* Problem statement
Reproduce word for word, from the entries below, the line with "s.txdr .nack, ⟨rfl, rfl⟩, rfl, rfl⟩)", the line with "Starts (41_bus_sequencer R145). -/", and every line between them, and nothing more.

══ Listed records

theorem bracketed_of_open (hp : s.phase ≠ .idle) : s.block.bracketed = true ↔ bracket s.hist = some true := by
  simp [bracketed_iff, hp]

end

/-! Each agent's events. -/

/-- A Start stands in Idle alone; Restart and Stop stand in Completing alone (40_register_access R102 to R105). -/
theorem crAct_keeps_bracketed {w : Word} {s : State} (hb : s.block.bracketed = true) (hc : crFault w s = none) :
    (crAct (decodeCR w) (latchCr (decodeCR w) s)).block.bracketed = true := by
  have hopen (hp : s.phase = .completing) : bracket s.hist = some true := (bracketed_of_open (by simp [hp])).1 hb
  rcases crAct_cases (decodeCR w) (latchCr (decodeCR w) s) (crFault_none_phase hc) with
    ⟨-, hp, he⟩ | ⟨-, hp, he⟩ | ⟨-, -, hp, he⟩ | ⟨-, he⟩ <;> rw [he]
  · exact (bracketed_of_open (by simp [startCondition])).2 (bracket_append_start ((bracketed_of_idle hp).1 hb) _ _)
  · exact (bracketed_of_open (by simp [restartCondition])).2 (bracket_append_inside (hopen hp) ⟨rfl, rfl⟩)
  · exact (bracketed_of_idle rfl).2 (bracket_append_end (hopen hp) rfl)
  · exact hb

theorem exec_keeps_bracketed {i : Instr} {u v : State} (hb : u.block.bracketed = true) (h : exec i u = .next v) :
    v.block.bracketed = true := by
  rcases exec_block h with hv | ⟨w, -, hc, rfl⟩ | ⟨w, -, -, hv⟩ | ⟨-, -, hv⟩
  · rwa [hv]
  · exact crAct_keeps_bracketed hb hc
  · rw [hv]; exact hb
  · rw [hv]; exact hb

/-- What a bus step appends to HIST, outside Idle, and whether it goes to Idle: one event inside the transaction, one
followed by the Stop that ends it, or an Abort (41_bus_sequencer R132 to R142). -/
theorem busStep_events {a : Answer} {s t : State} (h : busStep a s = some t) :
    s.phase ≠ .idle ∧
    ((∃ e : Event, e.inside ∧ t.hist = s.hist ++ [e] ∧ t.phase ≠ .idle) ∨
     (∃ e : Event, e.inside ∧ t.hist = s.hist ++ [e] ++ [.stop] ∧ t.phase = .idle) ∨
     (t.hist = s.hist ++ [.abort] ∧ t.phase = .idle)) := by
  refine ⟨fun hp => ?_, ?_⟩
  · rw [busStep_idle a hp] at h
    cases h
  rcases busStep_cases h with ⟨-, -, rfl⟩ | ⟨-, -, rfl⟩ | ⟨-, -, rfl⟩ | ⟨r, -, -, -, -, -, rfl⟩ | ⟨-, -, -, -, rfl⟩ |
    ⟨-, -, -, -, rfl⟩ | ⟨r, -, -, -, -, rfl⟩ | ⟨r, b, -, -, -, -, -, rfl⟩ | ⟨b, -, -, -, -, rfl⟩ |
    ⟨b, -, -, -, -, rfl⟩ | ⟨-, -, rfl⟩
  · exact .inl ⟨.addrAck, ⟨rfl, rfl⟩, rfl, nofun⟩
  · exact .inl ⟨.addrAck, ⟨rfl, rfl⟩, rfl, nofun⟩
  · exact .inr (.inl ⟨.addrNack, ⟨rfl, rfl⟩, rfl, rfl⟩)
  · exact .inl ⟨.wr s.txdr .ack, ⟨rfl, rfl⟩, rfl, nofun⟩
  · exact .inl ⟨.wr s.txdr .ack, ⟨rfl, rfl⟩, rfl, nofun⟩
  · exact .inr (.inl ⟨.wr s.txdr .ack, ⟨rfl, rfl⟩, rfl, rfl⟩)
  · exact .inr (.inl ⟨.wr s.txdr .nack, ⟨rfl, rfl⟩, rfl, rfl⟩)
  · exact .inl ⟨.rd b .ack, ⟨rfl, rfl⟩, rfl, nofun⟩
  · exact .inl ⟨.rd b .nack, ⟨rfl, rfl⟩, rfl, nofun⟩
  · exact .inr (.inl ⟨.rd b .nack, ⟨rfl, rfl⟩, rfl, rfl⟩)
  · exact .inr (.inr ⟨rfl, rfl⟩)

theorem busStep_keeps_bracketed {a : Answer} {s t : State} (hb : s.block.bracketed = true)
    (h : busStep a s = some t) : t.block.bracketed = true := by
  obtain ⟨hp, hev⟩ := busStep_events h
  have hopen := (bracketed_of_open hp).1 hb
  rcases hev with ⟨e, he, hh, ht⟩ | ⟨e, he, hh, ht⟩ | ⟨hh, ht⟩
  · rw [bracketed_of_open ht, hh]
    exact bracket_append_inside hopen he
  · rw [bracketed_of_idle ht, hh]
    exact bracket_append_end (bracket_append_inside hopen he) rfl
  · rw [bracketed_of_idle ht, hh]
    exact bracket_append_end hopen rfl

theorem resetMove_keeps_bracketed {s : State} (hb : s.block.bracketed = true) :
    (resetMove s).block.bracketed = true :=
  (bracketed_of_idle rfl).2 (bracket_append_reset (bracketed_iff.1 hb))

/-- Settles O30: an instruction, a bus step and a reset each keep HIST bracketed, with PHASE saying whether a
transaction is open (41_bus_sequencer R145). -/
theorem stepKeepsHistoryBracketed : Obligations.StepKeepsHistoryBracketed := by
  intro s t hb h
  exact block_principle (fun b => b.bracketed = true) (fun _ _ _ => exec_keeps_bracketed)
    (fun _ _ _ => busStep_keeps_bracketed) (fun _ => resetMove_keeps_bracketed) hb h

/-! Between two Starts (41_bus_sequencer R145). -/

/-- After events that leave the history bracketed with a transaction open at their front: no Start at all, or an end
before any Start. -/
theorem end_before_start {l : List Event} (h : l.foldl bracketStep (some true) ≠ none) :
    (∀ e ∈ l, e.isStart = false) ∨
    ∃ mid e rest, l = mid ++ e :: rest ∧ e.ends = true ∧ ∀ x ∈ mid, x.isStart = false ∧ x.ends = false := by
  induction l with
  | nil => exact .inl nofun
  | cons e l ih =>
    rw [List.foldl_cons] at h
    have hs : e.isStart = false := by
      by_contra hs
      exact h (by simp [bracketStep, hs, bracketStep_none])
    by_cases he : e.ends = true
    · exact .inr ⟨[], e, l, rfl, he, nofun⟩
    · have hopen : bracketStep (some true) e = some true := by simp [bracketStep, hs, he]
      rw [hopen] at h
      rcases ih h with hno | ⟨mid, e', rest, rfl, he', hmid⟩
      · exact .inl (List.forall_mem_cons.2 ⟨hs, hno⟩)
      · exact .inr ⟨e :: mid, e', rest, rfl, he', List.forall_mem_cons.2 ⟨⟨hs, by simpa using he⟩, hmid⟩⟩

════

* Answer box
  · exact .inr (.inl ⟨.wr s.txdr .nack, ⟨rfl, rfl⟩, rfl, rfl⟩)
  · exact .inl ⟨.rd b .ack, ⟨rfl, rfl⟩, rfl, nofun⟩
  · exact .inl ⟨.rd b .nack, ⟨rfl, rfl⟩, rfl, nofun⟩
  · exact .inr (.inl ⟨.rd b .nack, ⟨rfl, rfl⟩, rfl, rfl⟩)
  · exact .inr (.inr ⟨rfl, rfl⟩)

theorem busStep_keeps_bracketed {a : Answer} {s t : State} (hb : s.block.bracketed = true)
    (h : busStep a s = some t) : t.block.bracketed = true := by
  obtain ⟨hp, hev⟩ := busStep_events h
  have hopen := (bracketed_of_open hp).1 hb
  rcases hev with ⟨e, he, hh, ht⟩ | ⟨e, he, hh, ht⟩ | ⟨hh, ht⟩
  · rw [bracketed_of_open ht, hh]
    exact bracket_append_inside hopen he
  · rw [bracketed_of_idle ht, hh]
    exact bracket_append_end (bracket_append_inside hopen he) rfl
  · rw [bracketed_of_idle ht, hh]
    exact bracket_append_end hopen rfl

theorem resetMove_keeps_bracketed {s : State} (hb : s.block.bracketed = true) :
    (resetMove s).block.bracketed = true :=
  (bracketed_of_idle rfl).2 (bracket_append_reset (bracketed_iff.1 hb))

/-- Settles O30: an instruction, a bus step and a reset each keep HIST bracketed, with PHASE saying whether a
transaction is open (41_bus_sequencer R145). -/
theorem stepKeepsHistoryBracketed : Obligations.StepKeepsHistoryBracketed := by
  intro s t hb h
  exact block_principle (fun b => b.bracketed = true) (fun _ _ _ => exec_keeps_bracketed)
    (fun _ _ _ => busStep_keeps_bracketed) (fun _ => resetMove_keeps_bracketed) hb h

/-! Between two Starts (41_bus_sequencer R145). -/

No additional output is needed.